Design and evaluation of group-specific oligonucleotide probes for quantitative analysis of intestinal ecosystems: their application to assessment of equine colonic microflora - PubMed (original) (raw)
Design and evaluation of group-specific oligonucleotide probes for quantitative analysis of intestinal ecosystems: their application to assessment of equine colonic microflora
Kristian Daly et al.
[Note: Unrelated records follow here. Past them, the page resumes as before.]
-- ==== Sys2Proof/Laws/Invariant.lean ====
section
/-! SUPPORT. How the reachable (`pend`, `idx`) values of one FSM state lead to those of the next, on numbers
(rules R84, R92), and how a state inherits the invariant from one that agrees with it. -/

namespace Sys2Proof.Machine

/-- In every reachable configuration `pend` is even (rule R91). -/
theorem counts_even : ∀ f : Fsm, ∀ x ∈ reachableCounts f, x.1 % 2 = 0 := by
  intro f
  cases f <;> decide

/-- CHECK with fewer than 8 bits buffered never has all slots consumed (rules R78, R92). -/
theorem counts_check_slotLeft : ∀ x ∈ reachableCounts .check, x.1 < 8 → x.2 ≠ 6 := by decide

theorem counts_check_fill : ∀ x ∈ reachableCounts .check, x.1 < 8 → x ∈ reachableCounts .fill := by decide

theorem counts_check_output : ∀ x ∈ reachableCounts .check, 8 ≤ x.1 → x ∈ reachableCounts .output := by decide

/-- FILL's `require` always holds (rules R79, R91). -/
theorem counts_fill_require : ∀ x ∈ reachableCounts .fill, x.1 ≤ 6 ∧ x.2 < 6 := by decide

theorem counts_fill_check :
    ∀ x ∈ reachableCounts .fill, (x.1 + 10, x.2 + 1) ∈ reachableCounts .check := by decide

/-- OUTPUT's `require` always holds (rules R81, R91). -/
theorem counts_output_require : ∀ x ∈ reachableCounts .output, 8 ≤ x.1 := by decide

theorem counts_output_check :
    ∀ x ∈ reachableCounts .output, x.2 ≠ 6 → (x.1 - 8, x.2) ∈ reachableCounts .check := by decide

/-- The last OUTPUT finds exactly the two final bytes buffered (rule R82). -/
theorem counts_output_last : ∀ x ∈ reachableCounts .output, x.2 = 6 → x.1 = 16 := by decide

theorem counts_done_idle : ∀ x ∈ reachableCounts .done, x ∈ reachableCounts .idle := by decide

theorem counts_idle_init : ∀ x ∈ reachableCounts .idle, x ∈ reachableCounts .init := by decide

/-- A state that agrees with a good one on what the invariant reads is good. -/
theorem StateInv.congr {s t : State} (h : StateInv s) (hcfg : t.cfg = s.cfg) (hslot : t.slot = s.slot)
    (hlatch : t.latch = s.latch) (hfsm : t.fsm = s.fsm) (hpend : t.pend = s.pend) (hidx : t.idx = s.idx)
    (hacc : t.acc = s.acc) (herr : t.err = s.err) (hecause : t.ecause = s.ecause) (hsr : t.sr = s.sr) :
    StateInv t where
  params := hcfg ▸ h.params
  slots := by rw [hcfg, hslot]; exact h.slots
  latch := hlatch.trans h.latch
  counts := by rw [hfsm, hpend, hidx]; exact h.counts
  acc := by unfold AccClear; rw [hacc, hpend]; exact h.acc
  status := by rw [herr, hecause]; exact h.status
  chain := by rw [hsr, hcfg]; exact h.chain

end Sys2Proof.Machine
end

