/-- With both operands passed by the checks, SETDIGIT is one slot write, of a slot and a code that do not depend on the
slots. -/
theorem exec_setdigit_of_ok {p : BitVec 3} {v : BitVec 4} (hp : positionOk p = true) (hv : valueOk v = true) :
    ∃ (k : Fin 6) (d : Digit), k.val = 6 - p.toNat ∧
      ∀ s : State, exec (.setdigit p v) s = .next (writeSlot k (rom s.cfg d) s) := by
  have hp' := positionOk_iff.mp hp
  exact ⟨⟨6 - p.toNat, by omega⟩, ⟨v.toNat, Nat.lt_succ_of_le (valueOk_iff.mp hv)⟩, rfl, fun s =>
    exec_setdigit_of_valid hp' (valueOk_iff.mp hv)⟩

/-- A second write of a slot leaves nothing of the first. -/
theorem writeSlot_writeSlot_same (k : Fin 6) (c d : Code) :
    writeSlot k d (writeSlot k c s) = writeSlot k d s := by
  simp only [writeSlot, Vector.set_set]

/-- Writes of different slots commute. -/
theorem writeSlot_comm {j k : Fin 6} (h : j ≠ k) (c d : Code) :
    writeSlot j c (writeSlot k d s) = writeSlot k d (writeSlot j c s) := by
  simp only [writeSlot]
  rw [Vector.set_comm _ _ (Fin.val_ne_of_ne h.symm)]

end

/-- Settles O20: a rejected SETDIGIT is the reject itself, whose record names every field it changes. -/
theorem setdigitRejectsBadOperands : Obligations.SetdigitRejectsBadOperands := by
  intro s p v _
  refine ⟨fun hp => ?position, fun hp hv => ?value⟩
  case position =>
    rw [exec_setdigit_badPosition v hp]
    rfl
  case value =>
    rw [exec_setdigit_badValue hp hv]
    rfl

/-- Settles O22: both commands write the same slot, and the second write leaves nothing of the first. -/
theorem laterSetdigitReplacesEarlier : Obligations.LaterSetdigitReplacesEarlier := by
  intro s t p v w hp hv hw h
  obtain ⟨k, d, hk, hfirst⟩ := exec_setdigit_of_ok hp hv
  obtain ⟨j, e, hj, hsecond⟩ := exec_setdigit_of_ok hp hw
  obtain rfl : k = j := Fin.ext (hk.trans hj.symm)
  rw [hfirst] at h
  cases h
  rw [hsecond, hsecond, writeSlot_writeSlot_same, writeSlot_cfg]

/-- Settles O21: a repetition is a later SETDIGIT of the same value. -/
theorem setdigitTwiceEqualsOnce : Obligations.SetdigitTwiceEqualsOnce := by
  intro s t p v hp hv h
  rw [laterSetdigitReplacesEarlier s t p v v hp hv hv h, h]

/-- Settles O23: different positions write different slots. -/
theorem setdigitsToDifferentPositionsCommute : Obligations.SetdigitsToDifferentPositionsCommute := by
  intro s t u p q v w hpq hp hq hv hw ht hu
  obtain ⟨k, d, hk, hfirst⟩ := exec_setdigit_of_ok hp hv
  obtain ⟨j, e, hj, hsecond⟩ := exec_setdigit_of_ok hq hw
  have hjk : j ≠ k := by
    rintro rfl
    have hp' := positionOk_iff.mp hp
    have hq' := positionOk_iff.mp hq
    exact hpq (BitVec.eq_of_toNat_eq (by omega))
  rw [hfirst] at ht
  rw [hsecond] at hu
  cases ht
  cases hu
  refine ⟨_, hsecond _, ?_⟩
  rw [hfirst, writeSlot_comm hjk, writeSlot_cfg, writeSlot_cfg]

/-! ## COMMIT, SETHV and SETLAMP -/

/-- Settles O25: accepting COMMIT is one assignment to `fsm`. -/
theorem commitOnlyStartsTheSerializer : Obligations.CommitOnlyStartsTheSerializer := fun _ _ => rfl

/-- Settles O40: an `Hv` event moves neither the chain nor the display. -/
theorem sethvDrivesOnlyItsLine : Obligations.SethvDrivesOnlyItsLine := fun _ _ _ => rfl

/-- Settles O41: a `Lamp` event moves neither the chain nor the display. -/
theorem setlampDrivesOnlyItsLine : Obligations.SetlampDrivesOnlyItsLine := fun _ _ _ => rfl

end Sys2Proof.Machine
end

section
/-! SUPPORT. One visit to CHECK, OUTPUT and DONE (rules R78, R81, R82, R100), and the configurations without a step
(rule R92); the obligations about them. -/

namespace Sys2Proof.Machine

section
variable {s : State}

/-- Every field that a byte sent changes (rules R25, R81). -/
theorem sendByte_eq (s : State) :
    sendByte s = { s with acc := s.acc <<< 8, pend := s.pend - 8,
                          trace := s.trace ++ [.tx (s.acc.extractLsb' 8 8)],
                          sr := chainTakeByte s.cfg s.sr (s.acc.extractLsb' 8 8) } := rfl
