/-- A contribution on its way to a target word (R305). `hart` is the HARTNO of the issuer. -/
structure Contribution where
  hart : Nat
  pa : Nat
  kind : RedKind
  fmt : Fmt
  value : Nat
  deriving DecidableEq, Repr

/-- The atomics that a peer may send beside those the host has too (R286, R288, R457). -/
inductive PeerAmo where
  | and | or | xor | fadd | min (fmt : Fmt) | max (fmt : Fmt)
  deriving DecidableEq, Repr

/-- The operation of a request that arrives from the host or a peer (R448, R451, R457). -/
inductive OuterOp where
  | read | write | fetchAdd | swap | cas | amo (f : PeerAmo)
  deriving DecidableEq, Repr

/-- A request from outside for device memory: through BAR2 or CXL.mem (R450, R451), or from a peer (R457).
`expect` is the compare value of a CAS. -/
structure OuterReq where
  op : OuterOp
  addr : Nat
  len : Nat
  data : List Byte
  expect : Nat
  relaxed : Bool
  deriving DecidableEq, Repr

/-- What became of a remote or host access (R459). -/
inductive RemoteResult where
  | ack | data (bytes : List Byte) | poisoned | refused | failed
  deriving DecidableEq, Repr

/-- The units a control-logic error can strike (R466). -/
inductive UnitId where
  | core (n : Nat) | quad (n : Nat) | stack (n : Nat) | compass | span | meridian
  deriving DecidableEq, Repr

/-- Targets of the per-master access tables (R468); a register block is named by the offset in register space at which it
begins. -/
inductive Target where
  | stackMem (stack : Nat) | regBlock (block : Nat) | keyStore
  deriving DecidableEq, Repr

/-- Masters of the per-master access tables (R468). -/
inductive Master where
  | core (n : Nat) | copyEngine (n : Nat) | chord (stack : Nat) | host | port (p : Nat) | compass | meridian
  deriving DecidableEq, Repr

/-- One entry of an access table (R468). -/
structure AccessEntry where
  target : Target
  master : Master
  read : Bool
  write : Bool
  deriving DecidableEq, Repr

/-- The non-volatile boot configuration (R20, R221, R454, R460, R461): striped share in GiB, retired stacks, the
read-lane ratio k, the package's number and its domain (packages minus 1). -/
structure BootConfig where
  share : Nat
  retired : BitVec 16
  ratio : Nat
  pkg : BitVec 10
  domain : BitVec 10
  deriving DecidableEq, Repr

/-- A near register that a far instruction from another package carries. -/
structure FarNear where
  reg : Nat
  bits : Nat
  fmt : Fmt
  blk : Bool
  deriving DecidableEq, Repr

/-- A page that the issuing core has translated for it: virtual page, physical address, and the bits of its leaf. -/
structure FarPage where
  vpn : Nat
  pa : Nat
  w : Bool
  kv : Bool
  cp : Nat
  deriving DecidableEq, Repr

/-- What travels beside the word of a far instruction to another package (R295, R458): the values its entry captured, its near
registers and predicates, its pages, and what the core has read for FEMBAG and FATT: the descriptor, the end of the stretch,
its blocks with the addresses of their pages. -/
structure FarOperands where
  hpc : Fin 3
  vl : Nat
  start : Nat
  rc : Fin 6
  vtail : Nat
  vtag : Fmt
  vblk : Bool
  frm : Nat
  bank : List (BitVec 16)
  srctr : Word
  srseed : Word
  xa : Word
  xb : Word
  near : List FarNear
  preds : List Nat
  plive : BitVec 16
  pages : List FarPage
  desc : Nat
  fin : Nat
  blocks : List (Nat × Nat × Nat)
  deriving DecidableEq, Repr

/-- A far instruction as it travels to another package: its word, and what goes with it. -/
structure FarCommand where
  word : Word
  ops : FarOperands
  deriving DecidableEq, Repr
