-- ==== Sys2Proof/Machine/Flags.lean ====
section
/-! DEFINITION. The exception flags and how operations collect them (R48, R58, R59, R61). Which flag an operation raises is
computed with its result, in Num.lean and NumOps.lean. -/

namespace Sys2Proof.Machine

/-- The flags an operation raises: FFLAGS (R58) and IFLAGS (R59). -/
structure Flags where
  ff : BitVec 5
  fi : BitVec 2
  deriving DecidableEq, Repr

def Flags.none : Flags := ⟨0, 0⟩
def Flags.nv : Flags := ⟨16, 0⟩
def Flags.dz : Flags := ⟨8, 0⟩
def Flags.ofl : Flags := ⟨4, 0⟩
def Flags.uf : Flags := ⟨2, 0⟩
def Flags.nx : Flags := ⟨1, 0⟩
def Flags.isat : Flags := ⟨0, 2⟩
def Flags.idz : Flags := ⟨0, 1⟩
/-- OF and NX, which an overflow sets (R48). -/
def Flags.overflow : Flags := ⟨5, 0⟩

/-- Flags are sticky: they are ORed (R61). -/
def Flags.or (a b : Flags) : Flags := ⟨a.ff ||| b.ff, a.fi ||| b.fi⟩

def Flags.when (c : Bool) (f : Flags) : Flags := if c then f else .none

end Sys2Proof.Machine
end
FEMS Microbiol Ecol. 2003.
Free article
Abstract
Nine oligonucleotide probes complementary to conserved regions of small subunit rRNA from phylogenetically defined clusters of intestinal anaerobic bacteria were designed and evaluated for use in quantitative analysis of intestinal microflora. Optimum wash temperatures (T(w)) were determined according to the temperature of dissociation (T(d)) of each probe and target group specificity was demonstrated by comparing hybridisation to target and non-target rRNA immobilised on nylon membranes. Three probes are targeted to phylogenetic clusters of Clostridiaceae, clusters III, IV and IX, with three probes designed to target previously undefined clusters within the low %G+C Gram-positive phyla. The remaining three probes encompass the Cytophaga-Flexibacter-Bacteroides assemblage, the Bacillus-Lactobacillus-Streptococcus group and the Spirochaetaceae. Application of these probes, alongside available probes targeted to other intestinal bacterial groups, against rRNA extracted from equine colonic samples has provided the first quantitative data on the predominant bacterial populations inhabiting the equine large intestine. Results show the Spirochaetaceae, the Cytophaga-Flexibacter-Bacteroides assemblage, the Eubacterium rectale-Clostridium coccoides group, and 'Unknown cluster C' of the Clostridiaceae to be the largest populations in the equine gut, each comprising 10-30% of the total microflora in each horse sampled. Other detected notable populations were the Bacillus-Lactobacillus-Streptococcus group, Fibrobacter and 'Unknown cluster B', each comprising 1-10% of the total flora. Average coverage using the suite of probes described here exceeded 75% of the total microbial community.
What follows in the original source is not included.